This image is taken from phyloseq manual.
# load A two-week diet swap study between western (USA) and traditional (rural Africa) diets (Lahti et al. 2014).
data(dietswap, package = "microbiome")
phyloseq_data <- dietswap
# call library metaGEENOME
library(metaGEENOME)
# detect various parameters
# enter your phyloseq_data variable to be named "physeq"
physeq = phyloseq_data
# make sure from the column names in sample_data(physeq)
variables <- c("bmi_group","timepoint.within.group") # variables & cofounders for RCM
color_label <- c("bmi_group") # is the interested variable & in RCM
shape_label <- c("sex") # in RCM only
id = "subject" # individual id (personal id for each participant even if repeated measures in time series)

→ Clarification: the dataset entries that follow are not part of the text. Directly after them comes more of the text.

/-- Bits of PRES that this part defines for a command (R283). -/
def definedBits (op : Nat) : Nat := if op = 0 then 7 else 3
def Cmd.pres (c : Cmd) : Nat := fld c.ctl.toNat 56 4
/-- An optional field is present and defined: 0 completion write, 1 event flag, 2 follow-on. -/
def Cmd.uses (c : Cmd) (i : Nat) : Bool := bit c.pres i && bit (definedBits c.op) i
/-- Release and acquire flags and release scope; a `coll.set` has none, and its bits are ignored (R6, R283). -/
def Cmd.rel (c : Cmd) : Bool := c.op != 3 && bit c.ctl.toNat 48
def Cmd.rscope (c : Cmd) : Nat := if c.op = 3 then 0 else fld c.ctl.toNat 49 3
def Cmd.takes (c : Cmd) : Bool := c.op != 3 && bit c.ctl.toNat 44
def Cmd.dtile (c : Cmd) : Bool := c.op ≤ 1 && bit c.ctl.toNat 43
def Cmd.stile (c : Cmd) : Bool := (c.op == 0 || c.op == 2) && bit c.ctl.toNat 42
def Cmd.length (c : Cmd) : Nat := if c.pkt.isSome then c.w3.toNat else fld c.ctl.toNat 0 32
/-- Bytes of an index, and of a row. -/
def Cmd.entry (c : Cmd) : Nat := if bit c.ctl.toNat 41 then 8 else 4
def Cmd.row (c : Cmd) : Nat := 32 * (fld c.ctl.toNat 32 9 + 1)
def Cmd.cid (c : Cmd) : Nat := fld c.ctl.toNat 40 4
/-- The communicator of a command in the table of communicators. -/
def Cmd.comm (c : Cmd) : Nat := c.part * 16 + c.cid
/-- The tile that is the source. -/
def Cmd.sourceTile (c : Cmd) : Nat := if c.op = 2 then c.dst % 256 else c.src % 256
def Cmd.destTile (c : Cmd) : Nat := c.dst % 256

/-! ## Issue -/

/-- Requests of the issuing threads that an acquire waits for (R270, R285). -/
def openAccesses (s : State) (v : View) : List Nat :=
  (s.reqs.filter fun (_, q) => madeBy s v q && (q.isLoad || q.isStore)).map (·.1)

/-- A command as it is issued. -/
def newCmd (s : State) (v : View) (op l ka kb kc : Nat) : Cmd :=
  let k (i : Nat) : DWord := readK s v.unit (ka + i)
  { op := op, gid := v.gid, serial := v.serial, unit := v.unit, launch := unitLaunchId s v.unit, part := unitPart s v.unit
    gen := unitGen s v.unit, core := v.core, slot := l, lanes := maskOf v.act, ipc := v.pc, ctl := k 0, w1 := k 1, w2 := k 2, w3 := k 3
    src := (readK s v.unit kb).toNat, dst := (readK s v.unit kc).toNat, issued := s.now
    acq := if op != 3 && bit (k 0).toNat 44 then openAccesses s v else [], nextRow := 0, lost := 0, phase := 0, lines := [], rest := [], readEnd := 0, doneAt := 0, tile := none
    stamp := 0, trap := none, follow := if op = 0 && bit (k 0).toNat 58 then some (fld (k 3).toNat 28 2) else none, pkt := none
    noEvents := false, values := [] }

/-- A command enters the queue of its engine. -/
def enqueue (s : State) (c : Cmd) : State × Nat :=
  let (id, s1) := freshNat s
  (modEngine { s1 with cmds := tabPut id c s1.cmds } c.engine fun e => { e with queue := e.queue ++ [id] }, id)

/-- PMASK of a `cpy` that carries a follow-on (R404). -/
def cpyTrap (op ka : Nat) (s : State) (v : View) : Option Trap :=
  if op = 0 && bit (readK s v.unit ka).toNat 58 && v.act != vlanes s v then some (precise v cPmask (maskOf v.act).toNat) else none

/-- A full queue, or a source tile that is not ready (R105, R284, R286). -/
def cmdPre (op ka kb kc : Nat) (s : State) (v : View) : Option Did :=
  let c := newCmd s v op 0 ka kb kc
  let t := c.sourceTile
  if 64 ≤ (engineAt s c.engine).queue.length then some (.wait s (s.now + 1))
  else if c.stile && t < unitTiles s v.unit && tileState s v.unit t != 2 then some (.wait s (s.now + 1))
  else none

/-- A command is queued; one whose source is a tile acquires what its fill released (R132, R286). -/
def queueCmd (op l ka kb kc : Nat) (s0 : State) (v : View) : State :=
  let c := newCmd s0 v op l ka kb kc
  let s := if c.stile && c.sourceTile < unitTiles s0 v.unit then acquireLanes s0 v (obTile v.unit c.sourceTile) false else s0
  let (s1, id) := enqueue s c
  let s2 := slotAdd s1 v.gid l
  let s3 := match c.follow with | some n => slotAdd s2 v.gid n | none => s2
  if c.takes then v.act.foldl (fun a x => release a v.unit (agentOf s v x) (obCmd id) true) s3 else s3

def engineCmd (i : Instr) (op l ka kb kc : Nat) (s : State) : Host.Outcome State Fault Refusal :=
  issuePre i s (cpyTrap op ka) (cmdPre op ka kb kc) (plain (queueCmd op l ka kb kc))

def execCpy (l : BitVec 2) (c b a : BitVec 6) (sw : BitVec 1) (s : State) : Host.Outcome State Fault Refusal :=
  engineCmd (.cpy l c b a sw) 0 l.toNat a.toNat b.toNat c.toNat s

def execGth (l : BitVec 2) (c b a : BitVec 6) (sw : BitVec 1) (s : State) : Host.Outcome State Fault Refusal :=
  engineCmd (.gth l c b a sw) 1 l.toNat a.toNat b.toNat c.toNat s

def execSct (l : BitVec 2) (c b a : BitVec 6) (sw : BitVec 1) (s : State) : Host.Outcome State Fault Refusal :=
  engineCmd (.sct l c b a sw) 2 l.toNat a.toNat b.toNat c.toNat s

def execCollSet (l : BitVec 2) (c b a : BitVec 6) (sw : BitVec 1) (s : State) : Host.Outcome State Fault Refusal :=
  engineCmd (.collSet l c b a sw) 3 l.toNat a.toNat b.toNat c.toNat s

def execCollRun (l : BitVec 2) (c b a : BitVec 6) (sw : BitVec 1) (s : State) : Host.Outcome State Fault Refusal :=
  engineCmd (.collRun l c b a sw) 4 l.toNat a.toNat b.toNat c.toNat s

/-- Status word of a communicator (R292). -/
def statusWord (c : Comm) : Nat :=
  c.nrank % 65536 * 2 ^ 48 + c.rank % 65536 * 2 ^ 32 + c.contract % 16 * 2 ^ 28 + c.fmt % 16 * 2 ^ 24 + c.state % 16 * 2 ^ 20 + c.runs % 65536

def execCollStat (l : BitVec 2) (c a : BitVec 6) (sw : BitVec 1) (s : State) : Host.Outcome State Fault Refusal :=
  issue (.collStat l c a sw) s noTrap (plain fun s v =>
    let w := statusWord (commOf s (unitPart s v.unit) (fld (readK s v.unit a.toNat).toNat 0 4))
    sendReq s (Req.mk' s v (some l.toNat) (.kval c.toNat (BitVec.ofNat 64 w)) (s.now + 8)) .loadReturn)

/-! ## Ends of lines -/

/-- An end of a line before its translation: an address, bytes of a tile in the issuing core's store, or none. -/
inductive LineEnd where
  | va (a : Nat)
  | store (a : Nat)
  | none
deriving DecidableEq, Repr

def LineEnd.plus (e : LineEnd) (n : Nat) : LineEnd :=
  match e with
  | .va a => .va ((a + n) % 2 ^ 64)
  | .store a => .store (a + n)
  | .none => .none

def LineEnd.addr : LineEnd → Nat
  | .va a => a
  | .store a => a
  | .none => 0

def Spot.plus (p : Spot) (n : Nat) : Spot :=
  match p with
  | .mem q va ord => .mem (q.plus n) (va + n) ord
  | .store c a => .store c (a + n)
  | .gran c u g off => .gran c u g (off + n)
  | .none => .none

/-- The issuing threads as a command acts for them; a packet's copy acts for no core. -/
def cmdView (s : State) (c : Cmd) : View :=
  let v := viewThen s c.gid c.serial c.unit c.core c.lanes c.ipc
  if c.pkt.isSome then { v with core := Config.cores } else v

/-- What stands behind an end, with the cycles of its path (Table 10.2); the cause of Table 17.2 otherwise, or OWN for a checked
write (R296). -/
def endSpot (s : State) (c : Cmd) (e : LineEnd) (len : Nat) (w own : Bool) : Except Nat (Spot × Nat) :=
  let v := cmdView s c
  match e with
  | .none => .ok (.none, 0)
  | .store a => .ok (.store c.core a, Config.latWindow)
  | .va va =>
    if va < 0x4000000 then
      match aperturePlace v va with
      | some (k, a, _) =>
        if c.pkt.isNone && regionHeld s v k a len then .ok (.store k a, Config.latWindow) else .error cAccess
      | none => .error cAccess
    else
      match (walk s c.gen va).1 with
      | .miss _ => .error cPage
      | .hit x =>
        -- a host page whose request was refused (R339, R423)
        if x.host && hostRefused s c.gen va then .error cPage else
        match accessCause s x va (!w) w with
        | some n => .error n
        | none =>
          if own && isDeterm s c.unit && !ownsRange s c.unit va len then .error cOwn
          else .ok (.mem (xlPlace s x va) va x.ord, pathCycles s (dieOf c.core) (xlPlace s x va))

/-- Stamp of the page of an address (R166). -/
def stampAt (s : State) (gen : Nat) (e : LineEnd) : Nat :=
  match e with
  | .va a =>
    if a < 0x4000000 then 0
    else match (walk s gen a).1 with
      | .hit x => x.stamp
      | .miss _ => 0
  | _ => 0

/-- Where a tile's bytes are. -/
def tileEnd (s : State) (c : Cmd) (t : Nat) : LineEnd := .store (tileAddr s c.unit (tileNow s c.unit t))

def Cmd.sourceEnd (s : State) (c : Cmd) : LineEnd :=
  if c.stile then tileEnd s c c.sourceTile else .va (if c.op = 2 then c.dst else c.src)
def Cmd.destEnd (s : State) (c : Cmd) : LineEnd := if c.dtile then tileEnd s c c.destTile else .va c.dst

/-! ## Plans of lines (R284) -/

/-- A line to be requested: the number TRAPAUX takes when it faults, its ends, its length, and a first cycle. -/
structure Job where
  aux : Nat
  src : LineEnd
  dst : LineEnd
  len : Nat
  from_ : Nat
deriving DecidableEq, Repr

/-- Lines planned so far, the next cycle for a request, and the fault at which the plan stops as cause, TRAPAUX and address. -/
structure Plan where
  lines : List Line
  next : Nat
  fault : Option (Nat × Nat × Nat)
deriving DecidableEq, Repr

/-- A job joins the plan, its destination cut where a page ends. -/
def planJob (s : State) (c : Cmd) (p : Plan) (j : Job) : Plan :=
  match p.fault with
  | some _ => p
  | none =>
    let at_ := Nat.max p.next j.from_
    match endSpot s c j.src j.len false false with
    | .error e => { p with next := at_, fault := some (e, j.aux, j.src.addr) }
    | .ok (a, lr) =>
      let parts : List (Nat × Nat) := match j.dst with
        | .va b => (pageCuts b j.len).map fun (x, k) => (x - b, k)
        | _ => [(0, j.len)]
      let ends : List (Nat × Nat × Except Nat (Spot × Nat)) := parts.map fun (o, k) => (o, k, endSpot s c (j.dst.plus o) k true true)
      let wrong := ends.findSome? fun (o, _, r) => match r with | .error e => some (e, (j.dst.plus o).addr) | .ok _ => Option.none
      match wrong with
      | some (e, x) => { p with next := at_, fault := some (e, j.aux, x) }
      | none =>
        { p with
          lines := p.lines ++ ends.filterMap fun (o, k, r) => match r with
            | .ok (b, lw) => some (lineAt at_ (a.plus o) (lr + Config.round * c.lost) b lw k)
            | .error _ => none
          next := at_ + 1 }

def planJobs (s : State) (c : Cmd) (next : Nat) (jobs : List Job) : Plan := jobs.foldl (planJob s c) ⟨[], next, none⟩

/-- Where an address lies, for the test of overlap: its core's store, or translated memory. -/
def endKey (s : State) (c : Cmd) (e : LineEnd) : Option Nat × Nat :=
  match e with
  | .store a => (some c.core, a)
  | .va a =>
    if a < 0x4000000 then
      match aperturePlace (cmdView s c) a with
      | some (k, x, _) => (some k, x)
      | none => (none, a)
    else (none, a)
  | .none => (none, 0)

/-- The pieces of a copy, descending when the ranges overlap and the destination lies higher (R286). -/
def copyJobs (s : State) (c : Cmd) : List Job :=
  let (a, b) := (c.sourceEnd s, c.destEnd s)
  let jobs := (lineCuts a.addr c.length).map fun (x, k) =>
    (⟨x - a.addr, a.plus (x - a.addr), b.plus (x - a.addr), k, 0⟩ : Job)
  let (ka, kb) := (endKey s c a, endKey s c b)
  if ka.1 = kb.1 && ka.2 < kb.2 && kb.2 < ka.2 + c.length then jobs.reverse else jobs

/-- The lines of an index list, or of the source of a reduction; TRAPAUX counts units of a size. -/
def listJobs (base n unit : Nat) : List Job :=
  (lineCuts base n).map fun (x, k) => ⟨(x - base) / unit, .va x, .none, k, 0⟩

/-- Rows of `gth` and `sct` from the indices read (R288): row number, and the index, all ones for none. -/
def rowJobs (s : State) (c : Cmd) (index : List (Nat × Nat × Nat)) : List Job :=
  let b := c.row
  index.flatMap fun (i, x, from_) =>
    let side := (if c.op = 1 then c.destEnd s else c.sourceEnd s).plus (i * b)
    let far : LineEnd := .va ((c.w3.toNat + x * b) % 2 ^ 64)
    if x = 2 ^ (8 * c.entry) - 1 then
      if c.op = 1 then (lineCuts side.addr b).map fun (y, k) => ⟨i, .none, side.plus (y - side.addr), k, from_⟩ else []
    else
      let (p, q) := if c.op = 1 then (far, side) else (side, far)
      (lineCuts p.addr b).map fun (y, k) => ⟨i, p.plus (y - p.addr), q.plus (y - p.addr), k, from_⟩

sample_var = "sample" # sample ID (equal to rownames of physeq@sam_data)
# Apply GEE downstream optionality if you don't need to re-analysis your data.
GEE_analysis <- TRUE
model_form <- c("bmi_group","timepoint.within.group")
# your need to make sure that phyloseq contain tax_table() before applying alpha & beta diversity
AlphaBetaDiversity = TRUE
BetaDiversity.distance <- "bray" # choose from these distances => distanceMethodList https://joey711.github.io/phyloseq/distance.html
fill_Alpha = "Family" # choose your interested taxonomic level (Please make sure tax_table() in physeq has that's level)
axes = c(1,2) # You need to detect the axes before plotting the ordination after scree plot
permanova.distance <- c("bray") # https://rdrr.io/bioc/phyloseq/man/distanceMethodList.html
Permanova.strata = NULL # add strata if you need
permanova.permutation_number <- 9999
# Preprocessing parameters
group_var = NULL
out_cut = 0.05
zero_cut = 0.9
lib_cut = 1000
neg_lb = FALSE
adj_pvalue <- "BH" # choose from these => c("holm", "hochberg", "hommel", "bonferroni", "BH", "BY", "fdr", "none")
Warning
Ensure that you are in the R directory before running metaGEENOME because the results will be applied in that directory.
# get your working directory
getwd()
# Run metaGEENOME
res <- metaGEENOME(physeq, variables, id, sample_var, group_var, out_cut, zero_cut,
lib_cut, neg_lb, model_form, alpha, n_cl, prv_cut,AlphaBetaDiversity,
color_label,BetaDiversity.distance,shape_label,axes,permanova.distance,
permanova.strata,permanova.permutation_number,adj_pvalue,GEE_analysis,fill_Alpha)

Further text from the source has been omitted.